▶ What to produce
The response must consist of the lines below from the one with "(loadOwner t x q.seq)" through the one with "((startClass_load (startState s", exactly as they appear and with both ends kept.

▶ Extracted material
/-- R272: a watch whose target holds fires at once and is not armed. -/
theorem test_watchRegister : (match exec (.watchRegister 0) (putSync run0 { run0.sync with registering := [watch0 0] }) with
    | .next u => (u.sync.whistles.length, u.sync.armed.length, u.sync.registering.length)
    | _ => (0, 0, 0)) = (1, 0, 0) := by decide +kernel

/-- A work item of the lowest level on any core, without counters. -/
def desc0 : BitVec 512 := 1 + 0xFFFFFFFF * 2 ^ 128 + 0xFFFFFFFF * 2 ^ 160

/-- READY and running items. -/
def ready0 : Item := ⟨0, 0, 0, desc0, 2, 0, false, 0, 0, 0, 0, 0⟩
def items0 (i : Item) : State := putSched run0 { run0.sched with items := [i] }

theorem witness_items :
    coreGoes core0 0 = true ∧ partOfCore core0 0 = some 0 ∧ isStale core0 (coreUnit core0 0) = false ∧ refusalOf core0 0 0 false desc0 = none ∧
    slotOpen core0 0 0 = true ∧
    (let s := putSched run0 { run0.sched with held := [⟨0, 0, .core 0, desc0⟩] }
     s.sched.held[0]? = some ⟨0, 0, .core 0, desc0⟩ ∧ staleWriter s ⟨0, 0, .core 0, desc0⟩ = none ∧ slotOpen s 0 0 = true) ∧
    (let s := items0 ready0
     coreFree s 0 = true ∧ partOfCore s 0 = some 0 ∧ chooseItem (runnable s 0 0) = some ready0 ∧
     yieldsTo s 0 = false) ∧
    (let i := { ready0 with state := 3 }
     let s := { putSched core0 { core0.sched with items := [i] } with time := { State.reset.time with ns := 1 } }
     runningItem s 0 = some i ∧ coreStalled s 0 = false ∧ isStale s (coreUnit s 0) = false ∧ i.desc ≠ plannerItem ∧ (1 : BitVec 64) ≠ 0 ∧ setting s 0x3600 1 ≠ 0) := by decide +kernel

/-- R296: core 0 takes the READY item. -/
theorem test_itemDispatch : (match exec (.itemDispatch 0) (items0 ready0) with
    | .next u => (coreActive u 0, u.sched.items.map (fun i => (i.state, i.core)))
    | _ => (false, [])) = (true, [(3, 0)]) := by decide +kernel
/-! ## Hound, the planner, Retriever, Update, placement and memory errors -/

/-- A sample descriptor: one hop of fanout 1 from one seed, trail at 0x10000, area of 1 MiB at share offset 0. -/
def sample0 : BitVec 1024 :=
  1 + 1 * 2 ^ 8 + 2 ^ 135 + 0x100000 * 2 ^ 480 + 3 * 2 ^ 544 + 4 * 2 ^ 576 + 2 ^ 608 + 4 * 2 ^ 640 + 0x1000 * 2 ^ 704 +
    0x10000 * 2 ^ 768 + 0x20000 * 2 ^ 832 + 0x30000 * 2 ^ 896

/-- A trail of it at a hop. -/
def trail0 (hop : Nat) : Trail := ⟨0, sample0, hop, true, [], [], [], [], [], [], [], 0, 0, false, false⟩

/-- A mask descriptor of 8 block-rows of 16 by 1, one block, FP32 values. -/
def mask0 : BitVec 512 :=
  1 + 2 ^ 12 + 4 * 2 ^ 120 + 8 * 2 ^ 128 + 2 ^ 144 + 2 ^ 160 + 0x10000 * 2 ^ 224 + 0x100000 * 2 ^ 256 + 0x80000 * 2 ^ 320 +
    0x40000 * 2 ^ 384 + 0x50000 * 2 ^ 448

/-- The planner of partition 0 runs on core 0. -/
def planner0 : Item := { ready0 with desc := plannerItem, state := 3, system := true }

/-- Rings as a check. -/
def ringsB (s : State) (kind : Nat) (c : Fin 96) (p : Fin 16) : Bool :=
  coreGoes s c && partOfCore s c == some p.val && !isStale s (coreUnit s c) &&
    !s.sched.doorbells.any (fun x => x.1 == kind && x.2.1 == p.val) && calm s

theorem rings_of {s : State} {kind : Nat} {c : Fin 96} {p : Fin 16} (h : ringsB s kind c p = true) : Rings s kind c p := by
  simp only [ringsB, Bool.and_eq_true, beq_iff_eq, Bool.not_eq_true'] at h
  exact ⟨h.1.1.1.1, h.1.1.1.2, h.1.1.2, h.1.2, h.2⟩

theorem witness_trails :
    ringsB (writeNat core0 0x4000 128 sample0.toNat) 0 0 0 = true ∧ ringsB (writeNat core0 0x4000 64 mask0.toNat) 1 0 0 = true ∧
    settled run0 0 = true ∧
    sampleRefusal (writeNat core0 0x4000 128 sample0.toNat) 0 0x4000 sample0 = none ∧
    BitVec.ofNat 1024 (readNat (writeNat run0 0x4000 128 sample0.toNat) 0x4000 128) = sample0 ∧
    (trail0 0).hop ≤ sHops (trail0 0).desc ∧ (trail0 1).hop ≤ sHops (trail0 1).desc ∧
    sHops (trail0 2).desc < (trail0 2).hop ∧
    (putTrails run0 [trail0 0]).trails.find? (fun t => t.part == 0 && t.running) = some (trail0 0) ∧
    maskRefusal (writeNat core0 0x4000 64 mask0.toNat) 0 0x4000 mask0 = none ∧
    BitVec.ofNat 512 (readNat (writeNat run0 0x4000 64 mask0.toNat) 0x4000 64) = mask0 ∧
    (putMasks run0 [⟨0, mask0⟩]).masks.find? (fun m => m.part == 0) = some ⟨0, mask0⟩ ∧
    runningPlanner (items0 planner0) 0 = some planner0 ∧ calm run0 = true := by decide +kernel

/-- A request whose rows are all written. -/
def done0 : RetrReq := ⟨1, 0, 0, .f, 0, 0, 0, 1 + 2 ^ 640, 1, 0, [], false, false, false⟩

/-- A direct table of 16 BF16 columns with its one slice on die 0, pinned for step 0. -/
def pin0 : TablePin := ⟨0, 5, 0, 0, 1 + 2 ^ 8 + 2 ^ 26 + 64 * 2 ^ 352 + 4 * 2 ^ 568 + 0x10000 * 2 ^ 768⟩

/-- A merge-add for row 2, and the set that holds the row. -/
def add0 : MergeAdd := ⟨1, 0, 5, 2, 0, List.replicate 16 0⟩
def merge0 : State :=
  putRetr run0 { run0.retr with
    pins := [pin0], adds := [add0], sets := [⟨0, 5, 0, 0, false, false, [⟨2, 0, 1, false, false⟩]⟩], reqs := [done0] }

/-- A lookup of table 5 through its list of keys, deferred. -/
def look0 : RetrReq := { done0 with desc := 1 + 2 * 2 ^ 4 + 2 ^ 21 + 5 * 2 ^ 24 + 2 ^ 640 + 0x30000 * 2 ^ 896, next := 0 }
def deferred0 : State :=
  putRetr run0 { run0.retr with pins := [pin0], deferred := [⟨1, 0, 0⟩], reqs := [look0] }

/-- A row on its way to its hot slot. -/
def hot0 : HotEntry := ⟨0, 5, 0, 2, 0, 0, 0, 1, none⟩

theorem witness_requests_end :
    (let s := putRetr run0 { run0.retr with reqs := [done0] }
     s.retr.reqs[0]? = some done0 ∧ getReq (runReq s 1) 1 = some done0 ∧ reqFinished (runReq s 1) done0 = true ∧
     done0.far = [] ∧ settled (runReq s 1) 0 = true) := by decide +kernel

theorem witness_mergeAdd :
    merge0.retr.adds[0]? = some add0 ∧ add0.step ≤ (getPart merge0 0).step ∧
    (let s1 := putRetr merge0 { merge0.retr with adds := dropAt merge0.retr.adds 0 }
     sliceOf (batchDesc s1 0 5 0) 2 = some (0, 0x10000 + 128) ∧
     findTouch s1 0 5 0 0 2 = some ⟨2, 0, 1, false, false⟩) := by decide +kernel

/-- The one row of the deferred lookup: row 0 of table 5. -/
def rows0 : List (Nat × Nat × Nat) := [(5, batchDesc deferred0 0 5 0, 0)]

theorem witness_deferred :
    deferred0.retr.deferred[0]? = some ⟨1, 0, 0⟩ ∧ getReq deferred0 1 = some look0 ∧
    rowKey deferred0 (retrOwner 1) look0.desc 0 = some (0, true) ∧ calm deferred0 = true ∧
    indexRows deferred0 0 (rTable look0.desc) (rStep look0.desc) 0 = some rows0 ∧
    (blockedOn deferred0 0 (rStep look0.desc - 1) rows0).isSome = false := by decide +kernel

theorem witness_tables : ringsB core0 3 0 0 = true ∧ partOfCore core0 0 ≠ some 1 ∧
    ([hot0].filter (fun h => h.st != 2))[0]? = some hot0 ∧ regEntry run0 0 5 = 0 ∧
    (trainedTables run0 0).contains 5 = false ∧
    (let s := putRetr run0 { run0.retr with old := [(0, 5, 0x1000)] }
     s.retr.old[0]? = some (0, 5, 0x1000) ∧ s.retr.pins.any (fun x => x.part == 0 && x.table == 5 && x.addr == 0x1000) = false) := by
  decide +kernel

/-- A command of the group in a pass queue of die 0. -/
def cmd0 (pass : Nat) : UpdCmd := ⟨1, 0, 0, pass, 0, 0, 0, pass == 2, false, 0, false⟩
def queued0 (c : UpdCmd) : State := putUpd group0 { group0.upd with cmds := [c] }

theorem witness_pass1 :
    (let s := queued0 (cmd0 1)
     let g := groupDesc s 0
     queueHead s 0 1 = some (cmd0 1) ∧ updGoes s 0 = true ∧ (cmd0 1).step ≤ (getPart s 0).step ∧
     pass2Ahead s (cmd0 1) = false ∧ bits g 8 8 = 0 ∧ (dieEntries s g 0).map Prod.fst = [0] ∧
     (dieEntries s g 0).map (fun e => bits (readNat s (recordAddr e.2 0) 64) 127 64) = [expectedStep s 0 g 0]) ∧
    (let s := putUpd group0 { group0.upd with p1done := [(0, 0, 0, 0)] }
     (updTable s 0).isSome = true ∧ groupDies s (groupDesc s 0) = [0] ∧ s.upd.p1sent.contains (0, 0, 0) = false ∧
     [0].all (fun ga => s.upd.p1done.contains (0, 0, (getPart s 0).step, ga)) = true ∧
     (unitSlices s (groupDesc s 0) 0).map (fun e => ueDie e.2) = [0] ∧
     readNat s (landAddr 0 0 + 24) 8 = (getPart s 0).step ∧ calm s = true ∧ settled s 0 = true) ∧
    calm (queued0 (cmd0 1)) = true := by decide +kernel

==

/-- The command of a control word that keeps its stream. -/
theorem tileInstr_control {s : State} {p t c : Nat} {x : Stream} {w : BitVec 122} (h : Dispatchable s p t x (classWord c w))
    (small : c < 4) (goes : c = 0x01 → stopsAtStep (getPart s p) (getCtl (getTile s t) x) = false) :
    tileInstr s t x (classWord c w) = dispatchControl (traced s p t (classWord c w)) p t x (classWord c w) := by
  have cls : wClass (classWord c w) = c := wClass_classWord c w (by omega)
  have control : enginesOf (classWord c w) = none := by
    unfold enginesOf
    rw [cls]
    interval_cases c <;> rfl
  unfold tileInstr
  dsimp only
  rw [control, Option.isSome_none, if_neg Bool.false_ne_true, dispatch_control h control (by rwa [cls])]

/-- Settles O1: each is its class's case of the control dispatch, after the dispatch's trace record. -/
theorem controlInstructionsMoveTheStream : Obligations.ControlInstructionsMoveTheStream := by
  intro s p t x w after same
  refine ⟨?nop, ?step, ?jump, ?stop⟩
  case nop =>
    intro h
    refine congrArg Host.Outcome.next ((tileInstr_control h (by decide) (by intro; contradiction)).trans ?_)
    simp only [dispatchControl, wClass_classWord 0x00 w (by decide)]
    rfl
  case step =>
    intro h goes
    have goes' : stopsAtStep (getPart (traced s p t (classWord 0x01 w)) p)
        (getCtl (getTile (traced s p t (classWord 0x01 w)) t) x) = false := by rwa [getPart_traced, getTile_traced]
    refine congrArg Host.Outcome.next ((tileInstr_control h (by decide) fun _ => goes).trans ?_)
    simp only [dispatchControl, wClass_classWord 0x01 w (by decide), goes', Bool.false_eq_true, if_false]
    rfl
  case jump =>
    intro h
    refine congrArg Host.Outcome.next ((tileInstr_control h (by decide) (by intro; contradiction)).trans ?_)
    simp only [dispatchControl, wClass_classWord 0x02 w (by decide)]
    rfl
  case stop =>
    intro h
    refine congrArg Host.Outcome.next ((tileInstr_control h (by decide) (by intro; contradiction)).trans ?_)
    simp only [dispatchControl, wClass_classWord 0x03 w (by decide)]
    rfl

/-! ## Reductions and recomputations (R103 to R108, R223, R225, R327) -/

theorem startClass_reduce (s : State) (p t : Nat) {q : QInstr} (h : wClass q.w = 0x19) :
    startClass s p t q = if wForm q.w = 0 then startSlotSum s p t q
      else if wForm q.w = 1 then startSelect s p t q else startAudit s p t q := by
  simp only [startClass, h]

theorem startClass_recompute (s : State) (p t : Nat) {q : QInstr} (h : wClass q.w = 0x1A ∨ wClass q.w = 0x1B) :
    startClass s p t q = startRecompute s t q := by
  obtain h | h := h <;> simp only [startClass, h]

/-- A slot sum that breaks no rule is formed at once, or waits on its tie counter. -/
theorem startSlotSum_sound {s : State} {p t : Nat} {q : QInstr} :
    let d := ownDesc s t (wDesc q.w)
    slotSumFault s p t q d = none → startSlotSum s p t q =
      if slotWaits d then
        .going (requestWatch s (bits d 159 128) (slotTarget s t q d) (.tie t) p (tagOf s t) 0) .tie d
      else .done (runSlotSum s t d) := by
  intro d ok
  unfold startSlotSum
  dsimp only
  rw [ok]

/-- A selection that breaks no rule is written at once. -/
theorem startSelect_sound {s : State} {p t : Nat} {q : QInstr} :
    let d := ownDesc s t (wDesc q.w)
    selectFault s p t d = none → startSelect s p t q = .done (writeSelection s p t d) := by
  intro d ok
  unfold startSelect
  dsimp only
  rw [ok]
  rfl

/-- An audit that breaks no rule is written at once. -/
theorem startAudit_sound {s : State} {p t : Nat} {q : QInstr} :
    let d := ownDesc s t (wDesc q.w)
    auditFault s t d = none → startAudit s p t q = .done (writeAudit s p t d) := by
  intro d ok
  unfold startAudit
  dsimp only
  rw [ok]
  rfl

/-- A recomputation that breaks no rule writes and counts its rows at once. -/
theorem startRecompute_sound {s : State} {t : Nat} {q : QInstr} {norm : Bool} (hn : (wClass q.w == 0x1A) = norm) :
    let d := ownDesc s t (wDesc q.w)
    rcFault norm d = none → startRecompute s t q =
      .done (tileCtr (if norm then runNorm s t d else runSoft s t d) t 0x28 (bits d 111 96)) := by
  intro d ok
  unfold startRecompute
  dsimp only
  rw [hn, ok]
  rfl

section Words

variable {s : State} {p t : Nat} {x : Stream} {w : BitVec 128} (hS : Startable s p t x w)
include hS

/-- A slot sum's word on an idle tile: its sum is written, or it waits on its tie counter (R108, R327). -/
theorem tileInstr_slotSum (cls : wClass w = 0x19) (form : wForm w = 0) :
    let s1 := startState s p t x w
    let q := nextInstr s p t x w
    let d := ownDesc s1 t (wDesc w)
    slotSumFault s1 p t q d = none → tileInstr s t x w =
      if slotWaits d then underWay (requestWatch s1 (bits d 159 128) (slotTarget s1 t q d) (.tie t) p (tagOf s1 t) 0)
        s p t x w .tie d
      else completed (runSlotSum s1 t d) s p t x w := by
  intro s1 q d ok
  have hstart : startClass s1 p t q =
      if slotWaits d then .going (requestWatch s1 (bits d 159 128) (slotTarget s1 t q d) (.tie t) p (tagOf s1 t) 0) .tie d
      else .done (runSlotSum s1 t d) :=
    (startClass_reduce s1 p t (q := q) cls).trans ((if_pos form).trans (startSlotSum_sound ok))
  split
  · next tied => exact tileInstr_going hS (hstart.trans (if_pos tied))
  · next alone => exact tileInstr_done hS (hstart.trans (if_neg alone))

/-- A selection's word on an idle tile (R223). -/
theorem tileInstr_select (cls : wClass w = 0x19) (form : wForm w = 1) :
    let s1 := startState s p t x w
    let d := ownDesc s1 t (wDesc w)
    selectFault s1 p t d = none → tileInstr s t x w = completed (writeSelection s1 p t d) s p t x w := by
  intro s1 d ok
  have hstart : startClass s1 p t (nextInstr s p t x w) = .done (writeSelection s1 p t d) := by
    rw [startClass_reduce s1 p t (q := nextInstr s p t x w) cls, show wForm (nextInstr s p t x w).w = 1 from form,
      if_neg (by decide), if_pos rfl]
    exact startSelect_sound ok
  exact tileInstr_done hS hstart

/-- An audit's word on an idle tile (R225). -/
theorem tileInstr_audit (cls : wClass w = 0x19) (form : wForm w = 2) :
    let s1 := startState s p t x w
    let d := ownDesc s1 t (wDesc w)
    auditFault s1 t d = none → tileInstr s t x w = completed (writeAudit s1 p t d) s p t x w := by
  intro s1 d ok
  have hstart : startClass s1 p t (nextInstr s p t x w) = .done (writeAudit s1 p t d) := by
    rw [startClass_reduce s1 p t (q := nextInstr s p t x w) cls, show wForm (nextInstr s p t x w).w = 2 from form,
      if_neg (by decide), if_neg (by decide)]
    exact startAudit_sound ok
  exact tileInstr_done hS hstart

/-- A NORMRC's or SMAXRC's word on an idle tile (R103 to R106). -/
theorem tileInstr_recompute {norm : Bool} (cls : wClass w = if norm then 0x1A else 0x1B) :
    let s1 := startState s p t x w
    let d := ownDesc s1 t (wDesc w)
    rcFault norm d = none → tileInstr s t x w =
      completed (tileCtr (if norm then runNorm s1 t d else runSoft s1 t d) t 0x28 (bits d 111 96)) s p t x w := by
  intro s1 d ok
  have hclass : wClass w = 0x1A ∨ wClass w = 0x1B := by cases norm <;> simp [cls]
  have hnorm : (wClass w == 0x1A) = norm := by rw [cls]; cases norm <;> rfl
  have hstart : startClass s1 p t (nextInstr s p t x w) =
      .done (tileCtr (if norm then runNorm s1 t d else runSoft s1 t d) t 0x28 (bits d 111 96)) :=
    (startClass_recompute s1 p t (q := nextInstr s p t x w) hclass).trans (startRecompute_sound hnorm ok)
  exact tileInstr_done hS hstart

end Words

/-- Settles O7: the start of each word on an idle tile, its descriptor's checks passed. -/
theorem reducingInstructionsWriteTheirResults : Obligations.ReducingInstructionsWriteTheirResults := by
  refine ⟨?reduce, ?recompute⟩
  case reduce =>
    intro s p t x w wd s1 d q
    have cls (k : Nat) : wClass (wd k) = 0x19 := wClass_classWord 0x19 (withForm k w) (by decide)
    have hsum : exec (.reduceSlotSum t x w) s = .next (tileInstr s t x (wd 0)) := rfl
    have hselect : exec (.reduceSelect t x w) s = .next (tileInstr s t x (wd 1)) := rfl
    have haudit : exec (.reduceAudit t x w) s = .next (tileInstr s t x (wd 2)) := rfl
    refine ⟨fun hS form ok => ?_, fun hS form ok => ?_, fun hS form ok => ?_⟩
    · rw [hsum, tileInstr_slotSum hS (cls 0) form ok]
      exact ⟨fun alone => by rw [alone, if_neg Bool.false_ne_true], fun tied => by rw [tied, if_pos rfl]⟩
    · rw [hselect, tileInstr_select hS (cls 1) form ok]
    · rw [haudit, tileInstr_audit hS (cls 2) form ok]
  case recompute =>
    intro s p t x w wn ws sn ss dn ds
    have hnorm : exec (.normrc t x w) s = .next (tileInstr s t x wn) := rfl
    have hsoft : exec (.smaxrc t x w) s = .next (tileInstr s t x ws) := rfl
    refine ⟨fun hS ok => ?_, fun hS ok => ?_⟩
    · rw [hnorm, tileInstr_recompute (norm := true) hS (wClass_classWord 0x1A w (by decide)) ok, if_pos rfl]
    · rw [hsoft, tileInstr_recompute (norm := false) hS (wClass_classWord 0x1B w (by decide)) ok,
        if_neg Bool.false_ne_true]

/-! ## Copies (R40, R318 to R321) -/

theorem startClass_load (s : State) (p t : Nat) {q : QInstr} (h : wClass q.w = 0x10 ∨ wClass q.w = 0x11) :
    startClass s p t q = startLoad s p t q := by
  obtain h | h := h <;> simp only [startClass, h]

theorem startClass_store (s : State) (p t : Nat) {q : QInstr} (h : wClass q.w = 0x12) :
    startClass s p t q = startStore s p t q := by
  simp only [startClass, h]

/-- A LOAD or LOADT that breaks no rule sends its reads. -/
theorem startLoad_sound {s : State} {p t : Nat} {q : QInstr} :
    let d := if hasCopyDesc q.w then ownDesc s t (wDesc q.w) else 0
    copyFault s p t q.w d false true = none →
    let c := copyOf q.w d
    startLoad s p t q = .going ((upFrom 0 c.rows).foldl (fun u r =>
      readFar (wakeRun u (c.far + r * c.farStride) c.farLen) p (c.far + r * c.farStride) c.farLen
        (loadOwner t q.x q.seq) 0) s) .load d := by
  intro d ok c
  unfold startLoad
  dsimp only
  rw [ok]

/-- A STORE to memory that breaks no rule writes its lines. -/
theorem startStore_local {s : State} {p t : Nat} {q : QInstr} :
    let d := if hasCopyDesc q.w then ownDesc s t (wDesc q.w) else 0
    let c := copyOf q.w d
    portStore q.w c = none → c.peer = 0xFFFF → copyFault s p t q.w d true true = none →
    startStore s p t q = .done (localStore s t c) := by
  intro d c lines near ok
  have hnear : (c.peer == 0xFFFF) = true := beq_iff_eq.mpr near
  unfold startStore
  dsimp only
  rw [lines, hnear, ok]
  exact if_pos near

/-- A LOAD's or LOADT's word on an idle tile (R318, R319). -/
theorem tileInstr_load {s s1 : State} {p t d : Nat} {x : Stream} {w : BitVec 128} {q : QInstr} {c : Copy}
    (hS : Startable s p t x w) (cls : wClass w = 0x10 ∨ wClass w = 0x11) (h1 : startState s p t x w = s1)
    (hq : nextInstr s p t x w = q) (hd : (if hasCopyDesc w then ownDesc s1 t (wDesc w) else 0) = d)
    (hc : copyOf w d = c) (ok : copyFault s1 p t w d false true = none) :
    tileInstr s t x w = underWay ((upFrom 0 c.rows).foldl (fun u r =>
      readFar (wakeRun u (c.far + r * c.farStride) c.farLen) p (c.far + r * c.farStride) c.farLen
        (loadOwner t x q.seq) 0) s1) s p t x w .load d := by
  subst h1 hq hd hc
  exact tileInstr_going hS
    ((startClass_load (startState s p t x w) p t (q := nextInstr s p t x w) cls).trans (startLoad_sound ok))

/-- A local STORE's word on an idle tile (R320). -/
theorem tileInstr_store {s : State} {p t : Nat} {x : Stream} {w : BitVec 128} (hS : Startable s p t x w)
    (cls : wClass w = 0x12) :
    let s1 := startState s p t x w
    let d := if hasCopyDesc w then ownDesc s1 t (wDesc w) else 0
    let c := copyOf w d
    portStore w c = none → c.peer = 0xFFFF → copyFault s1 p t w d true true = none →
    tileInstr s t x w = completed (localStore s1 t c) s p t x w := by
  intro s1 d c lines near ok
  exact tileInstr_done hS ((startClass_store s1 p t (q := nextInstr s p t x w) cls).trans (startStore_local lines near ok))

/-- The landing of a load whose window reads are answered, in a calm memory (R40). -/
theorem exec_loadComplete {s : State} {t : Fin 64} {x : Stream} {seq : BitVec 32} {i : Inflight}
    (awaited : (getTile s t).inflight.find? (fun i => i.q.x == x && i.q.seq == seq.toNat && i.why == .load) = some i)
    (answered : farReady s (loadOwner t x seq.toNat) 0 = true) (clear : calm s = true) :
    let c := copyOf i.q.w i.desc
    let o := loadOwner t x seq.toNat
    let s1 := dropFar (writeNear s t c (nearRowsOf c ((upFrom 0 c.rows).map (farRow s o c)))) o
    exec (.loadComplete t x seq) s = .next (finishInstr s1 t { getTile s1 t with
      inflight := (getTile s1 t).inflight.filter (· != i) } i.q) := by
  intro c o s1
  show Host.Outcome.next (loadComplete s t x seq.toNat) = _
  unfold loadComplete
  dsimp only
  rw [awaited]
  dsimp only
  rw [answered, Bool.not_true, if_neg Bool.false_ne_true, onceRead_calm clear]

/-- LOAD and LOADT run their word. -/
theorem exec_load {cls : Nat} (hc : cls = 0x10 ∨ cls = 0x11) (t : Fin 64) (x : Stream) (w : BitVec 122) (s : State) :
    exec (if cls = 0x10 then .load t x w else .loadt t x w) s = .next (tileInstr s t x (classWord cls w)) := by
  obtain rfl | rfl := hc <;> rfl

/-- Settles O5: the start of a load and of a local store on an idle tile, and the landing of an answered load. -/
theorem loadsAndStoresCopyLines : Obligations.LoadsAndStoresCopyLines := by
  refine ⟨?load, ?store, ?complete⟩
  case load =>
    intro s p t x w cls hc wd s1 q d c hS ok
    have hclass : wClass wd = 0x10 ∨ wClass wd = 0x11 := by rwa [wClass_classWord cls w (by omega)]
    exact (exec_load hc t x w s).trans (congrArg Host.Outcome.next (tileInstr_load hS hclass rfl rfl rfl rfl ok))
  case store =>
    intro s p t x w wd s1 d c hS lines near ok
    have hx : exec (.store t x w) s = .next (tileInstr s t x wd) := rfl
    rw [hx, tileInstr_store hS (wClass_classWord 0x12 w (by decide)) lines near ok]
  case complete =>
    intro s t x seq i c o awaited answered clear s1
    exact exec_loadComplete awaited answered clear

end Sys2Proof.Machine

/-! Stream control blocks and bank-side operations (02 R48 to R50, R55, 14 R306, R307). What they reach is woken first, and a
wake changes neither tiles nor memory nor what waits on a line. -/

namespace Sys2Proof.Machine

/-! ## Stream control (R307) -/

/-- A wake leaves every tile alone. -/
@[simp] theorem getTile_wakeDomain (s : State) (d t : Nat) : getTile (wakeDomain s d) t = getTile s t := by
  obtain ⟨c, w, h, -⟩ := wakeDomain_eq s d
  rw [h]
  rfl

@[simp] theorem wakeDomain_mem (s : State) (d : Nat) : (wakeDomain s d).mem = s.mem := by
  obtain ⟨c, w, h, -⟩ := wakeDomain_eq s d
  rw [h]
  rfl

▶ Solved exercise
        (loadOwner t x q.seq) 0) s1) s p t x w .load d := by
  subst h1 hq hd hc
  exact tileInstr_going hS
    ((startClass_load (startState s p t x w) p t (q := nextInstr s p t x w) cls).trans (startLoad_sound ok))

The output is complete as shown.